On Thu, Nov 16, 2017 at 03:52:47PM -0500, Sinan Kaya wrote:
> >>
> >> Whether the AER driver reads ~0 or not really depends on timing. The
> >> link may come up from the DPC driver by the time AER driver reaches
> >> here as an example.
> >>
> >> Bad things do happen. We have seen this with e1000e driver.
> > 
> > I don't doubt that bad things happen.  I'm just trying to understand
> > exactly *what* bad things happen and how, so we can fix them cleanly.
> 
> This was random crashes in the e1000e drivers accompanied with stack
> traces coming from WARN and msi allocation routines.

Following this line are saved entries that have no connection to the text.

-- ==== Sys2Proof/Laws/Port.lean ====
section
/-!
SUPPORT. What the Downstream Port's operations leave as it is.
-/

namespace Sys2Proof.Machine

variable (s : State)

@[simp] theorem grant_keeps (t : DownTag) (w : Waiter) :
    (s.grant t w).pending = s.pending ∧ (s.grant t w).bootStage = s.bootStage ∧
    (s.grant t w).resetKind = s.resetKind ∧ (s.grant t w).setupSel = s.setupSel ∧
    (s.grant t w).evLevels = s.evLevels ∧ (s.grant t w).ursp = s.ursp ∧ (s.grant t w).alert = s.alert ∧
    (s.grant t w).tick = s.tick ∧ (s.grant t w).cycles = s.cycles ∧ (s.grant t w).partState = s.partState ∧
    (s.grant t w).wasActive = s.wasActive ∧ (s.grant t w).fellToDefault = s.fellToDefault ∧
    (s.grant t w).boot = s.boot ∧ (s.grant t w).live = s.live ∧ (s.grant t w).releaseClaim = s.releaseClaim ∧
    (s.grant t w).flags = s.flags ∧ (s.grant t w).statusWritten = s.statusWritten ∧
    (s.grant t w).command = s.command ∧ (s.grant t w).commandWritten = s.commandWritten ∧
    (s.grant t w).outstanding = s.outstanding ∧ (s.grant t w).head = s.head ∧
    (s.grant t w).responses = s.responses ∧ (s.grant t w).windows = s.windows ∧
    (s.grant t w).suspects = s.suspects ∧ (s.grant t w).sweepQueue = s.sweepQueue ∧
    (s.grant t w).intervals = s.intervals ∧ (s.grant t w).intervalDue = s.intervalDue ∧
    (s.grant t w).bindings = s.bindings ∧ (s.grant t w).chord = s.chord ∧ (s.grant t w).levels = s.levels ∧
    (s.grant t w).inputs = s.inputs ∧ (s.grant t w).chordTimer = s.chordTimer ∧
    (s.grant t w).chordFired = s.chordFired ∧ (s.grant t w).servicePos = s.servicePos ∧
    (s.grant t w).eventClaim = s.eventClaim ∧ (s.grant t w).newCounts = s.newCounts ∧
    (s.grant t w).logStyle = s.logStyle ∧ (s.grant t w).logBase = s.logBase ∧ (s.grant t w).logNext = s.logNext ∧
    (s.grant t w).logHeld = s.logHeld := by
  dsimp only [State.grant]
  (repeat' split) <;> simp

@[simp] theorem reportOutcome_keeps (w : Option WindowNo) (r : TagRecord) (o : Outcome) :
    (s.reportOutcome w r o).pending = s.pending ∧ (s.reportOutcome w r o).bootStage = s.bootStage ∧
    (s.reportOutcome w r o).resetKind = s.resetKind ∧ (s.reportOutcome w r o).setupSel = s.setupSel ∧
    (s.reportOutcome w r o).evLevels = s.evLevels ∧ (s.reportOutcome w r o).ursp = s.ursp ∧
    (s.reportOutcome w r o).alert = s.alert ∧ (s.reportOutcome w r o).tick = s.tick ∧
    (s.reportOutcome w r o).cycles = s.cycles ∧ (s.reportOutcome w r o).partState = s.partState ∧
    (s.reportOutcome w r o).wasActive = s.wasActive ∧ (s.reportOutcome w r o).fellToDefault = s.fellToDefault ∧
    (s.reportOutcome w r o).boot = s.boot ∧ (s.reportOutcome w r o).live = s.live ∧
    (s.reportOutcome w r o).setup = s.setup ∧ (s.reportOutcome w r o).releaseClaim = s.releaseClaim ∧
    (s.reportOutcome w r o).statusEntry = s.statusEntry ∧ (s.reportOutcome w r o).statusWritten = s.statusWritten ∧
    (s.reportOutcome w r o).command = s.command ∧ (s.reportOutcome w r o).commandEntry = s.commandEntry ∧
    (s.reportOutcome w r o).commandWritten = s.commandWritten ∧
    (s.reportOutcome w r o).outstanding = s.outstanding ∧ (s.reportOutcome w r o).head = s.head ∧
    (s.reportOutcome w r o).responses = s.responses ∧ (s.reportOutcome w r o).tags = s.tags ∧
    (s.reportOutcome w r o).passQueue = s.passQueue ∧ (s.reportOutcome w r o).dreq = s.dreq ∧
    (s.reportOutcome w r o).windows = s.windows ∧ (s.reportOutcome w r o).entries = s.entries ∧
    (s.reportOutcome w r o).suspects = s.suspects ∧ (s.reportOutcome w r o).sweepQueue = s.sweepQueue ∧
    (s.reportOutcome w r o).engine = s.engine ∧ (s.reportOutcome w r o).intervals = s.intervals ∧
    (s.reportOutcome w r o).intervalDue = s.intervalDue ∧ (s.reportOutcome w r o).bindings = s.bindings ∧
    (s.reportOutcome w r o).chord = s.chord ∧ (s.reportOutcome w r o).levels = s.levels ∧
    (s.reportOutcome w r o).inputs = s.inputs ∧ (s.reportOutcome w r o).chordTimer = s.chordTimer ∧
    (s.reportOutcome w r o).chordFired = s.chordFired ∧ (s.reportOutcome w r o).servicePos = s.servicePos ∧
    (s.reportOutcome w r o).eventClaim = s.eventClaim ∧ (s.reportOutcome w r o).newCounts = s.newCounts ∧
    (s.reportOutcome w r o).logStyle = s.logStyle ∧ (s.reportOutcome w r o).logBase = s.logBase := by
  dsimp only [State.reportOutcome]
  (repeat' split) <;> simp

@[simp] theorem logWriteEnded_keeps (o : Outcome) :
    (s.logWriteEnded o).pending = s.pending ∧ (s.logWriteEnded o).bootStage = s.bootStage ∧
    (s.logWriteEnded o).resetKind = s.resetKind ∧ (s.logWriteEnded o).setupSel = s.setupSel ∧
    (s.logWriteEnded o).evLevels = s.evLevels ∧ (s.logWriteEnded o).ursp = s.ursp ∧
    (s.logWriteEnded o).alert = s.alert ∧ (s.logWriteEnded o).tick = s.tick ∧
    (s.logWriteEnded o).cycles = s.cycles ∧ (s.logWriteEnded o).partState = s.partState ∧
    (s.logWriteEnded o).wasActive = s.wasActive ∧ (s.logWriteEnded o).fellToDefault = s.fellToDefault ∧
    (s.logWriteEnded o).boot = s.boot ∧ (s.logWriteEnded o).live = s.live ∧ (s.logWriteEnded o).setup = s.setup ∧
    (s.logWriteEnded o).releaseClaim = s.releaseClaim ∧ (s.logWriteEnded o).statusEntry = s.statusEntry ∧
    (s.logWriteEnded o).statusWritten = s.statusWritten ∧ (s.logWriteEnded o).command = s.command ∧
    (s.logWriteEnded o).commandEntry = s.commandEntry ∧ (s.logWriteEnded o).commandWritten = s.commandWritten ∧
    (s.logWriteEnded o).outstanding = s.outstanding ∧ (s.logWriteEnded o).head = s.head ∧
    (s.logWriteEnded o).responses = s.responses ∧ (s.logWriteEnded o).tags = s.tags ∧
    (s.logWriteEnded o).passQueue = s.passQueue ∧ (s.logWriteEnded o).dreq = s.dreq ∧
    (s.logWriteEnded o).windows = s.windows ∧ (s.logWriteEnded o).entries = s.entries ∧
    (s.logWriteEnded o).suspects = s.suspects ∧ (s.logWriteEnded o).sweepQueue = s.sweepQueue ∧
    (s.logWriteEnded o).engine = s.engine ∧ (s.logWriteEnded o).intervals = s.intervals ∧
    (s.logWriteEnded o).intervalDue = s.intervalDue ∧ (s.logWriteEnded o).bindings = s.bindings ∧
    (s.logWriteEnded o).chord = s.chord ∧ (s.logWriteEnded o).levels = s.levels ∧
    (s.logWriteEnded o).inputs = s.inputs ∧ (s.logWriteEnded o).chordTimer = s.chordTimer ∧
    (s.logWriteEnded o).chordFired = s.chordFired ∧ (s.logWriteEnded o).servicePos = s.servicePos ∧
    (s.logWriteEnded o).eventClaim = s.eventClaim ∧ (s.logWriteEnded o).newCounts = s.newCounts ∧
    (s.logWriteEnded o).logStyle = s.logStyle ∧ (s.logWriteEnded o).logBase = s.logBase ∧
    (s.logWriteEnded o).logNext = s.logNext ∧ (s.logWriteEnded o).logHeld = s.logHeld ∧
    (s.logWriteEnded o).logQueue = s.logQueue := by
  dsimp only [State.logWriteEnded]
  (repeat' split) <;> simp

@[simp] theorem passAnswer_keeps (t : UpTag) (b : Bool) (o : Outcome) :
    (s.passAnswer t b o).pending = s.pending ∧ (s.passAnswer t b o).bootStage = s.bootStage ∧
    (s.passAnswer t b o).resetKind = s.resetKind ∧ (s.passAnswer t b o).setupSel = s.setupSel ∧
    (s.passAnswer t b o).evLevels = s.evLevels ∧ (s.passAnswer t b o).ursp = s.ursp ∧
    (s.passAnswer t b o).alert = s.alert ∧ (s.passAnswer t b o).tick = s.tick ∧
    (s.passAnswer t b o).cycles = s.cycles ∧ (s.passAnswer t b o).partState = s.partState ∧
    (s.passAnswer t b o).wasActive = s.wasActive ∧ (s.passAnswer t b o).fellToDefault = s.fellToDefault ∧
    (s.passAnswer t b o).boot = s.boot ∧ (s.passAnswer t b o).live = s.live ∧ (s.passAnswer t b o).setup = s.setup ∧
    (s.passAnswer t b o).releaseClaim = s.releaseClaim ∧ (s.passAnswer t b o).flags = s.flags ∧
    (s.passAnswer t b o).statusEntry = s.statusEntry ∧ (s.passAnswer t b o).statusWritten = s.statusWritten ∧
    (s.passAnswer t b o).command = s.command ∧ (s.passAnswer t b o).commandEntry = s.commandEntry ∧
    (s.passAnswer t b o).commandWritten = s.commandWritten ∧ (s.passAnswer t b o).head = s.head ∧
    (s.passAnswer t b o).tags = s.tags ∧ (s.passAnswer t b o).passQueue = s.passQueue ∧
    (s.passAnswer t b o).dreq = s.dreq ∧ (s.passAnswer t b o).windows = s.windows ∧
    (s.passAnswer t b o).entries = s.entries ∧ (s.passAnswer t b o).suspects = s.suspects ∧
    (s.passAnswer t b o).sweepQueue = s.sweepQueue ∧ (s.passAnswer t b o).engine = s.engine ∧
    (s.passAnswer t b o).intervals = s.intervals ∧ (s.passAnswer t b o).intervalDue = s.intervalDue ∧
    (s.passAnswer t b o).bindings = s.bindings ∧ (s.passAnswer t b o).chord = s.chord ∧
    (s.passAnswer t b o).levels = s.levels ∧ (s.passAnswer t b o).inputs = s.inputs ∧
    (s.passAnswer t b o).chordTimer = s.chordTimer ∧ (s.passAnswer t b o).chordFired = s.chordFired ∧
    (s.passAnswer t b o).servicePos = s.servicePos ∧ (s.passAnswer t b o).eventClaim = s.eventClaim ∧
    (s.passAnswer t b o).newCounts = s.newCounts ∧ (s.passAnswer t b o).logStyle = s.logStyle ∧
    (s.passAnswer t b o).logBase = s.logBase ∧ (s.passAnswer t b o).logNext = s.logNext ∧
    (s.passAnswer t b o).logHeld = s.logHeld ∧ (s.passAnswer t b o).logQueue = s.logQueue := by
  dsimp only [State.passAnswer]
  (repeat' split) <;> simp

@[simp] theorem deliver_keeps (t : DownTag) (r : TagRecord) (o : Outcome) :
    (s.deliver t r o).pending = s.pending ∧ (s.deliver t r o).bootStage = s.bootStage ∧
    (s.deliver t r o).resetKind = s.resetKind ∧ (s.deliver t r o).setupSel = s.setupSel ∧
    (s.deliver t r o).evLevels = s.evLevels ∧ (s.deliver t r o).ursp = s.ursp ∧ (s.deliver t r o).alert = s.alert ∧
    (s.deliver t r o).tick = s.tick ∧ (s.deliver t r o).cycles = s.cycles ∧
    (s.deliver t r o).partState = s.partState ∧ (s.deliver t r o).wasActive = s.wasActive ∧
    (s.deliver t r o).fellToDefault = s.fellToDefault ∧ (s.deliver t r o).boot = s.boot ∧
    (s.deliver t r o).live = s.live ∧ (s.deliver t r o).releaseClaim = s.releaseClaim ∧
    (s.deliver t r o).head = s.head ∧ (s.deliver t r o).tags = s.tags ∧ (s.deliver t r o).passQueue = s.passQueue ∧
    (s.deliver t r o).dreq = s.dreq ∧ (s.deliver t r o).sweepQueue = s.sweepQueue ∧
    (s.deliver t r o).intervals = s.intervals ∧ (s.deliver t r o).intervalDue = s.intervalDue ∧
    (s.deliver t r o).bindings = s.bindings ∧ (s.deliver t r o).chord = s.chord ∧
    (s.deliver t r o).levels = s.levels ∧ (s.deliver t r o).inputs = s.inputs ∧
    (s.deliver t r o).chordTimer = s.chordTimer ∧ (s.deliver t r o).chordFired = s.chordFired ∧
    (s.deliver t r o).servicePos = s.servicePos ∧ (s.deliver t r o).eventClaim = s.eventClaim ∧
    (s.deliver t r o).newCounts = s.newCounts ∧ (s.deliver t r o).logStyle = s.logStyle ∧
    (s.deliver t r o).logBase = s.logBase := by
  dsimp only [State.deliver]
  (repeat' split) <;> simp

end Sys2Proof.Machine
end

I didn't look in detail, but I'm not sure there's sufficient locking
in the AER path to make it safe from concurrent device removal.  I
suspect AER could be improved both with respect to handling ~0 data
and this potential concurrency issue.

> > So the "stop" and "recover" commands you mention must be related to
> > AER.  
> 
> I was talking about pci_stop_and_remove_bus_device() vs. error_detected()
> as "stop" and "recover"

Thanks for clearing that up!

> > I suspect this all probably requires tighter integration between DPC
> > and AER, and I'm totally fine with that.  I think the current
> > separation as separate "drivers" is pretty artificial anyway.
> 
> Got it. We will try to plumb DPC error handling into AER driver's error
> handling mechanism.

Looking at the AER code today, I noticed it already uses "DPC" in
another sense.  I don't know what it stands for there (probably
"deferred" something), but I don't think it's "Downstream Port
Containment" :)

> What do you think about the rescan following link up? The only entity
> that does rescan today is hotplug after DPC recovery. There could be
> a platform with DPC support but no hotplug support. 
> 
> How should we handle it?

Good question.  If your system does support both DPC and hotplug, I
assume the link comes back up after you clear DPC Trigger Status.
Does pciehp notice that "link up" event and add the device back?

So I think your question is whether the DPC code should explicitly do
a rescan so that if we don't have pciehp, we'll still automatically
rediscover the device.  I dunno, maybe.  Seems like a plausible idea
anyway.

Bjorn